LC-MS analysis of lipid extracts of sciatic nerves from Ahr KO mice showed a significant decrease in levels of the major ceramide long-chain fatty acid species (C24; Fig. S5), as well as hexosyl (Fig. 4E) and lactosyl (Fig. 4F) ceramide, compared with those of WT mice. Total ceramide was not significantly different between WT and Ahr KO sciatic nerve (Fig. 4D). Determination of mRNA levels of genes in the SL biosynthetic pathway in sciatic nerve revealed significantly decreased mRNA levels of Sptlc1, Sptssa, Cers1, Cers5, Ugcg, B4galt5, and A4galt in Ahr KO mice relative to WT mice (Fig. 4G). These observations show that AHR is required for full myelination of the sciatic nerve axons, as well as normal mRNA expression of genes in the SL biosynthetic pathway and regulation of SL levels in this tissue.

Discussion

In a loss-of-function CRISPR/Cas9 genetic screen targeting positive regulators of membrane SLs in HeLa cells, we identified the ligand-activated transcription factor AHR. Recently, similar Shiga toxin-based genome-wide screens have been reported in various cell types (25 –27).
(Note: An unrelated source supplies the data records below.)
-- ==== Sys2Proof/Certificates/Slice0/Obligations.lean ====
section
/-! DEFINITION. The statements for the provers. Where a command's effect may set more going inside the device, its completion is stated as
exec c s = .next (s.finished u) with what u holds: u is the state that the command's own effect leaves, and finished carries out what
that effect sets going (owners told, packets sent, accesses to registers performed) before the command ends; after alone lists the
memory in its canonical form. -/

open Sys2Proof Sys2Proof.Machine

/-- For an origin that reaches the register: REGISTER_WRITE at an aligned offset writes the 64 bits to the register there; RC_READ
answers its origin with the eight bytes that the register shows, least significant first, and leaves what the read leaves;
IRREGULAR_ACCESS of any other size or alignment answers a read with all ones and has no effect as a write; OOB_DCS_ACCESS while the
out-of-band interface answers reads and writes as the management controller, a write being answered with the status OK. The origins here
are those outside PCIe; a host's bytes are counted for the bandwidth monitors first. -/
def Obligations.RegisterCommandsReachTheirRegister : Prop :=
  (∀ (s : State) (org : Origin) (off : Nat) (v : Word), (∀ fn, org ≠ .host fn) → s.dcsOpen org off = true → off % 8 = 0 →
    exec (.registerWrite org .dcs off v) s = .next (s.finished (s.dcsWrite org off v.toNat))) ∧
  (∀ (s : State) (fn off : Nat) (v : Word), s.dcsOpen (.host fn) off = true → off % 8 = 0 →
    exec (.registerWrite (.host fn) .dcs off v) s = .next (s.finished ((s.bwRx fn 8).dcsWrite (.host fn) off v.toNat))) ∧
  (∀ (s : State) (org : Origin) (off tag : Nat), (∀ fn, org ≠ .host fn) → s.dcsOpen org off = true → off % 8 = 0 →
    ∃ u, exec (.rcRead org .dcs off tag) s = .next (s.finished u) ∧
      u = (s.dcsRead off).2.answerRead org tag (leBytes (s.dcsRead off).1 8)) ∧
  (∀ (s : State) (org : Origin) (off len tag : Nat), (∀ fn, org ≠ .host fn) → s.dcsOpen org off = true → regular off len = false →
    exec (.irregularAccess org .dcs off len tag none) s = .next (s.finished (s.answerRead org tag (List.replicate len 0xFF#8)))) ∧
  (∀ (s : State) (org : Origin) (off len tag : Nat) (bs : List Byte), (∀ fn, org ≠ .host fn) → regular off bs.length = false →
    exec (.irregularAccess org .dcs off len tag (some bs)) s = .next (s.finished s)) ∧
  (∀ (s : State) (off : Nat), s.oobUp = true → off % 8 = 0 →
    exec (.oobDcsAccess off none) s = .next (s.finished ((s.dcsRead off).2.emit (.oob (leBytes (s.dcsRead off).1 8))))) ∧
  (∀ (s : State) (off : Nat) (v : Word), s.oobUp = true → off % 8 = 0 →
    exec (.oobDcsAccess off (some v)) s = .next (s.finished ((s.dcsWrite .oob off v.toNat).emit (.oob (leBytes Status.ok.code 1)))))

/-- For an origin outside PCIe that reaches it and with software as the source of fabric time, a write of v to FT_RATE (0x020118) sets
RATE and SW_SYNC to the bits of v that they take; a read of the register gives exactly those bits, the reserved bits reading 0; every
field of every other register, and all of HBM, is as before. -/
def Obligations.FtRateWriteReadsBack : Prop :=
  ∀ (s : State) (org : Origin) (v : Word), (∀ fn, org ≠ .host fn) → s.dcsOpen org 0x20118 = true → s.ftSource = 0 →
    ∃ u, exec (.registerWrite org .dcs 0x20118 v) s = .next (s.finished u) ∧
      u.fld F.clkpwrFtRateRate = v.toNat % 2 ^ 32 ∧ u.fld F.clkpwrFtRateSwSync = bits v.toNat 63 63 ∧
      (u.dcsRead 0x20118).1 = v.toNat % 2 ^ 32 + bits v.toNat 63 63 * 2 ^ 63 ∧ regsKept [.clkpwrFtRate] s u ∧ memKept s u

/-- FT_S_READ answers the seconds and latches the nanoseconds of the same instant in FT_NS. FT_STEP by an origin that reaches the
register, with no link as the source, moves fabric time by the signed offset modulo 2^48 s and counts STEPS. FT_DISCIPLINE_PERIOD with a
link source and offsets formed ends the period: a mean beyond STEP_NS steps fabric time by the mean, counts STEPS and leaves RATE; any
other leaves fabric time and STEPS and adds a quarter of the mean's rate, the mean times 2^32 over 4,000,000 rounded down, to RATE, held
within 32 bits; and both show the mean in OFFSET_NS, held within 32 bits, and clear the sum and the count. With no link source or no
offset it does nothing but clear them. FT_SYNC_TIMEOUT clears the source's SYNC, so that SYNC reads 0 with a link source, and leaves RATE.
Each leaves all of HBM, and every register but those named, as it is. -/
def Obligations.FabricTimeCommandsComplete : Prop :=
  (∀ s : State, ∃ t, exec .ftSRead s = .next t ∧ t.out = .regData (BitVec.ofNat 64 (s.clk.secs % 2 ^ 48)) :: s.out ∧
    t.fld F.clkpwrFtNsNs = s.clk.ns % 2 ^ 30 ∧ regsKept [.clkpwrFtNs] s t ∧ memKept s t ∧
    t = { s with flds := t.flds, out := t.out, mem := t.mem }) ∧
  (∀ (s : State) (org : Origin) (off : Word), s.dcsOpen org 0x20000 = true → s.ftSource = 0 →
    ∃ t, exec (.ftStep org off) s = .next t ∧
      (t.nowNs : Int) = ((s.nowNs : Int) + off.toInt) % ((2 ^ 48 * 1000000000 : Nat) : Int) ∧
      t.fld F.clkpwrFtStatusSteps = satAdd (2 ^ 16 - 1) (s.fld F.clkpwrFtStatusSteps) 1 % 2 ^ 16 ∧
      regsKept [.clkpwrFtStatus] s t ∧ memKept s t ∧ t = { s with flds := t.flds, clk := t.clk, en := t.en, mem := t.mem }) ∧
  (∀ s : State, s.ftSource ≠ 0 → s.clk.offCnt ≠ 0 →
    ∃ t, exec .ftDisciplinePeriod s = .next t ∧ t.clk.offCnt = 0 ∧ t.clk.offSum = 0 ∧
      (t.clk.within = true ↔ s.clk.offSum.natAbs ≤ s.ftStepNs * s.clk.offCnt) ∧
      (s.clk.offSum.natAbs ≤ s.ftStepNs * s.clk.offCnt →
        t.nowNs = s.nowNs ∧ t.fld F.clkpwrFtStatusSteps = s.fld F.clkpwrFtStatusSteps ∧
        toSigned 32 (t.fld F.clkpwrFtRateRate) = max (-2 ^ 31) (min (2 ^ 31 - 1) (toSigned 32 (s.fld F.clkpwrFtRateRate) +
          s.clk.offSum * 2 ^ 32 / (s.clk.offCnt * 4000000 : Int)))) ∧
      (s.ftStepNs * s.clk.offCnt < s.clk.offSum.natAbs →
        (t.nowNs : Int) = ((s.nowNs : Int) + s.clk.offSum / (s.clk.offCnt : Int)) % ((2 ^ 48 * 1000000000 : Nat) : Int) ∧
        t.fld F.clkpwrFtStatusSteps = satAdd (2 ^ 16 - 1) (s.fld F.clkpwrFtStatusSteps) 1 % 2 ^ 16 ∧
        t.fld F.clkpwrFtRateRate = s.fld F.clkpwrFtRateRate) ∧
      toSigned 32 (t.fld F.clkpwrFtStatusOffsetNs) = max (-2 ^ 31) (min (2 ^ 31 - 1) (s.clk.offSum / (s.clk.offCnt : Int))) ∧
      t.fld F.clkpwrFtRateSwSync = s.fld F.clkpwrFtRateSwSync ∧
      regsKept [.clkpwrFtStatus, .clkpwrFtRate] s t ∧ memKept s t ∧ t = { s with flds := t.flds, clk := t.clk, en := t.en, mem := t.mem }) ∧
  (∀ s : State, s.ftSource = 0 ∨ s.clk.offCnt = 0 →
    exec .ftDisciplinePeriod s = .next (s.after { s with clk := { s.clk with offSum := 0, offCnt := 0 } })) ∧
  (∀ s : State, exec .ftSyncTimeout s = .next (s.after { s with clk := { s.clk with srcSync := false } }) ∧
    (s.ftSource ≠ 0 → State.ftSync { s with clk := { s.clk with srcSync := false } } = false))

/-- In BRINGUP, EQUAL_SHARE, SERVICE or DRAIN, MASTER_LOCK_LOST clears MASTER_LOCK, sets MASTER_LOCK_LOST and enters FAULT with cause
0x01 while REFCLK_OK reads 1 and 0x02 while it reads 0, and REFCLK_LOST clears REFCLK_OK and enters FAULT with cause 0x02; both drive TRAY_FAULT_N low. PHY_PLL_LOCK_LOST sets or clears
the lock bit of the unit's PLL where the unit is present, and leaves the other bits of that field. -/
def Obligations.ClockLossCommandsComplete : Prop :=
  (∀ s : State, s.dev.state = .bringup ∨ s.dev.state = .equalShare ∨ s.dev.state = .service ∨ s.dev.state = .drain →
    (∃ u, exec .masterLockLost s = .next (s.finished u) ∧ u.dev.state = .fault ∧
      u.fld F.jnlRstatusFaultCause = (if s.fld F.clkpwrClkStatusRefclkOk = 1 then 0x01 else 0x02) ∧
      u.fld F.clkpwrClkStatusMasterLock = 0 ∧ u.fld F.clkpwrClkStatusMasterLockLost = 1 ∧ .pin pinTrayFaultN false ∈ u.out ∧
      regsKept [.clkpwrClkStatus, .jnlRstatus] s u ∧ memKept s u) ∧
    (∃ u, exec .refclkLost s = .next (s.finished u) ∧ u.dev.state = .fault ∧ u.fld F.jnlRstatusFaultCause = 0x02 ∧
      u.fld F.clkpwrClkStatusRefclkOk = 0 ∧ .pin pinTrayFaultN false ∈ u.out ∧
      regsKept [.clkpwrClkStatus, .jnlRstatus] s u ∧ memKept s u)) ∧
  (∀ (s : State) (kind n : Nat) (locked : Bool), kind < 3 → s.domPresent (pllDomain kind n) = true →
    s.fld (pllField kind) < 2 ^ (pllField kind).width →
    ∃ t, exec (.phyPllLockLost kind n locked) s = .next t ∧ bit (t.fld (pllField kind)) n = locked ∧
      (∀ i, i ≠ n → bit (t.fld (pllField kind)) i = bit (s.fld (pllField kind)) i) ∧
      regsKept [.clkpwrClkStatus] s t ∧ memKept s t ∧ t = { s with flds := t.flds, mem := t.mem })

/-- POWER_UP of an off domain that the image allows, and POWER_DOWN of an on domain that nothing keeps on, move the domain to
DOM_CHANGING with status OK (a lane group and a host port also take their links down), also where a power-up of the same domain arrives in
the same cycle, which is discarded; a power-down of an absent unit ends with UNIT_ABSENT and moves none. DOMAIN_SETTLED ends the change:
DOM_ON after a power-up, DOM_OFF after a power-down, once no work admitted before is outstanding. SENSOR_UPDATE of a present sensor of a
powered device stores the temperature, with the sensor's user offset. THERMAL_TRIP drives THERM_TRIP_N low and holds it. GOVERNOR_WINDOW_END of a running governor raises
STAGE by a step for each 10 W begun beyond the limit and by one more at every hundredth window of heat, up to STAGE_MAX. AT_FLOOR_TIMEOUT at STAGE_MAX with a hot
sensor sets AT_FLOOR. -/
def Obligations.PowerAndThermalCommandsComplete : Prop :=
  (∀ (s : State) (org : Origin) (d : Nat), s.dcsOpen org 0x20010 = true → s.domBusy = false → s.domPresent d = true → d < 24 →
    d ∈ s.img.mayOn → s.dom d = .off →
    ∃ u, exec (.powerUp org d) s = .next (s.finished u) ∧ u.dom d = .changing true ∧ u.fld F.clkpwrDomReqStatusCode = Status.ok.code ∧
      (∀ i, i ≠ d → u.dom i = s.dom i) ∧ memKept s u) ∧
  (∀ (s : State) (org : Origin) (d : Nat) (pair : Option Origin), s.dcsOpen org 0x20010 = true → s.domBusy = false →
    s.domPresent d = true → d < 16 →
    s.keepsOn d = false → s.dom d = .on →
    ∃ u, exec (.powerDown ⟨org, pair⟩ d) s = .next (s.finished u) ∧ u.dom d = .changing false ∧ u.fld F.clkpwrDomReqStatusCode = Status.ok.code ∧
      (∀ i, i ≠ d → u.dom i = s.dom i) ∧ memKept s u) ∧
  (∀ (s : State) (org : Origin) (d : Nat) (pair : Option Origin), s.dcsOpen org 0x20010 = true → s.domBusy = false →
    s.domPresent d = true → 16 ≤ d → d < 24 →
    s.keepsOn d = false → s.dom d = .on →
    exec (.powerDown ⟨org, pair⟩ d) s = .next (s.finished
      (let t := ((s.setFld F.clkpwrDomReqDomain d).setDom d (.changing false)).domEnds .ok
       if d < 20 then t.refreshLinks else (portLinks (d - 20)).foldl (fun t l => t.linkLost l 3) t))) ∧
  (∀ (s : State) (org : Origin) (d : Nat) (pair : Option Origin), s.dcsOpen org 0x20010 = true → s.domBusy = false →
    s.domPresent d = false → d < 24 →
    ∃ u, exec (.powerDown ⟨org, pair⟩ d) s = .next (s.finished u) ∧ u.fld F.clkpwrDomReqStatusCode = Status.unitAbsent.code ∧
      (∀ i, u.dom i = s.dom i) ∧ regsKept [.clkpwrDomReq, .clkpwrDomReqStatus] s u ∧ u = { s with flds := u.flds }) ∧
  (∀ (s : State) (d : Nat), s.domPresent d = true → d < 16 → s.dom d = .changing true →
    ∃ u, exec (.domainSettled d) s = .next (s.finished u) ∧ u.domOn d = true ∧ memKept s u) ∧
  (∀ (s : State) (d : Nat), s.domPresent d = true → 16 ≤ d → d < 20 → s.dom d = .changing true →
    exec (.domainSettled d) s = .next (s.finished (s.domUp d).refreshLinks) ∧ (s.domUp d).dom d = .on) ∧
  (∀ (s : State) (d : Nat), s.domPresent d = true → 20 ≤ d → s.dom d = .changing true →
    exec (.domainSettled d) s = .next (s.finished (s.domUp d)) ∧ (s.domUp d).dom d = .on) ∧
  (∀ (s : State) (d : Nat), s.domPresent d = true → d < 20 → s.dom d = .changing false → s.domWorks d = false →
    ∃ u, exec (.domainSettled d) s = .next (s.finished u) ∧ u.dom d = .off ∧
      (∀ c, (d < 8 ∨ 16 ≤ d ∨ stackOf c ≠ d - 8) → readByte u.mem c = readByte s.mem c)) ∧
  (∀ (s : State) (d : Nat), s.domPresent d = true → 20 ≤ d → s.dom d = .changing false →
    exec (.domainSettled d) s =
      .next (s.finished ((portLinks (d - 20)).foldl (fun t l => t.showDown l 3) ((s.setDom d .off).domLoses d))) ∧
      ((s.setDom d .off).domLoses d).dom d = .off) ∧
  (∀ (s : State) (n : Nat) (v : Int), s.sensorPresent n = true → s.powered = true → n < 40 →
    ∃ u, exec (.sensorUpdate n v) s = .next (s.finished u) ∧ u.fld F.clkpwrTempTemp n = ofSigned 16 (v + s.sensorOffset n) ∧ memKept s u) ∧
  (∀ s : State, s.dev.state ≠ .off → s.gov.trip = false →
    ∃ u, exec .thermalTrip s = .next (s.finished u) ∧ u.gov.trip = true ∧ u.out = .pin pinThermTripN false :: s.out ∧
      u = { s with gov := u.gov, out := u.out }) ∧
  (∀ (s : State) (p lim heat : Nat), s.governs = true → lim = min (s.fld F.clkpwrGovCfgPkgLimitW) s.fuses.variant.limitW →
    heat = (match s.gov.hotWins with | some n => if (n + 1) % 100 = 0 then 1 else 0 | none => 0) → 0 < (p - lim + 9) / 10 + heat →
    ∃ u, exec (.governorWindowEnd p) s = .next (s.finished u) ∧
      u.fld F.clkpwrGovStatusStage = min (s.fld F.clkpwrGovStatusStage + ((p - lim + 9) / 10 + heat)) s.stageMax ∧
      u.gov.hotWins = s.gov.hotWins.map (· + 1) ∧ u.fld F.clkpwrGovStatusPkgW = min p 0xFFFF ∧
      regsKept [.clkpwrGovStatus, .clkpwrGovCnt] s u ∧ memKept s u) ∧
  (∀ s : State, s.governs = true → s.fld F.clkpwrGovStatusStage = s.stageMax → s.flag F.clkpwrGovStatusThermal = true →
    s.flag F.clkpwrGovStatusAtFloor = false →
    ∃ u, exec .atFloorTimeout s = .next (s.finished u) ∧ u.flag F.clkpwrGovStatusAtFloor = true ∧ regsKept [.clkpwrGovStatus] s u ∧ memKept s u)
As in our screen, they have identified genes in the SL biosynthetic pathway and other genes that regulate GB3 expression, notably LAPTMA and TM9SF2. Our screen was unique in the identification of AHR.

We showed that AHR expression was needed for full mRNA expression of several key genes in the SL biosynthesis pathway in HeLa cells and mouse tissues, consistent with our finding of decreased SL content in both HeLa cells and mouse tissues in the absence of AHR expression. In actively myelinating axons of the sciatic nerve, we found that AHR is needed to produce the full thickness of the SL-rich myelin sheath. Collectively, these results support the conclusion that AHR is a physiologically important positive regulator of SL levels. Importantly, AHR had previously been shown to be a regulator of the synthesis of other classes of lipids, including sterols, fatty acids, and glycerolipids (39, 40).

AHR is a basic-helix-loop-helix, Per-Arnt-Sim transcription factor that is activated by small molecules derived from the diet, the microbiome, endogenous metabolism, and the environment (41, 42). AHR exists in the cytosol as an inactive complex and, upon ligand binding, translocates to the nucleus and heterodimerizes with aryl hydrocarbon receptor nuclear translocator (ARNT). This heterodimer acts as a transcription factor on promoters containing dioxin/xenobiotic response elements (43). Whereas AHR has been well-established as an important sensor of environmental xenobiotics, it is now appreciated that the transcriptional activity of AHR is also important in development and the functioning of several physiological systems (14, 15).

AHR agonists from endogenous and dietary sources include metabolites of arachidonic acid, heme, tryptophan, indole, and flavonoids (44). The influence of AHR activity on sphingolipid levels suggests that sphingolipid metabolism may be regulated by one or more of these AHR ligands, an area for future investigation.

Myelin is ∼80% lipid by dry weight, with much of the nonsterol lipid made up of SLs (38). The formation of the growing Schwann cell myelin membrane, which expands several thousand-fold during development, requires an extremely high influx of new substrate produced through the SL biosynthetic pathway, mostly in the form of hexosyl ceramide (galactosyl ceramide) (45). Previous results have shown that Ahr KO mice have thinner myelin sheaths, dysregulated myelin gene expression, and locomotor deficiencies (36, 37). We confirmed this abnormally thin myelination and have now shown that some SL gene expression levels, as well as the hexosyl ceramide levels that are critical for myelin formation, are significantly reduced in actively myelinating sciatic nerves of Ahr KO mice. Dietary sphingolipids have been shown to contribute to CNS myelination under conditions of low SPT activity in developing rats (46). Thus, the extent of myelination in the AHR KO mice may be affected by the levels of sphingolipids in the diet.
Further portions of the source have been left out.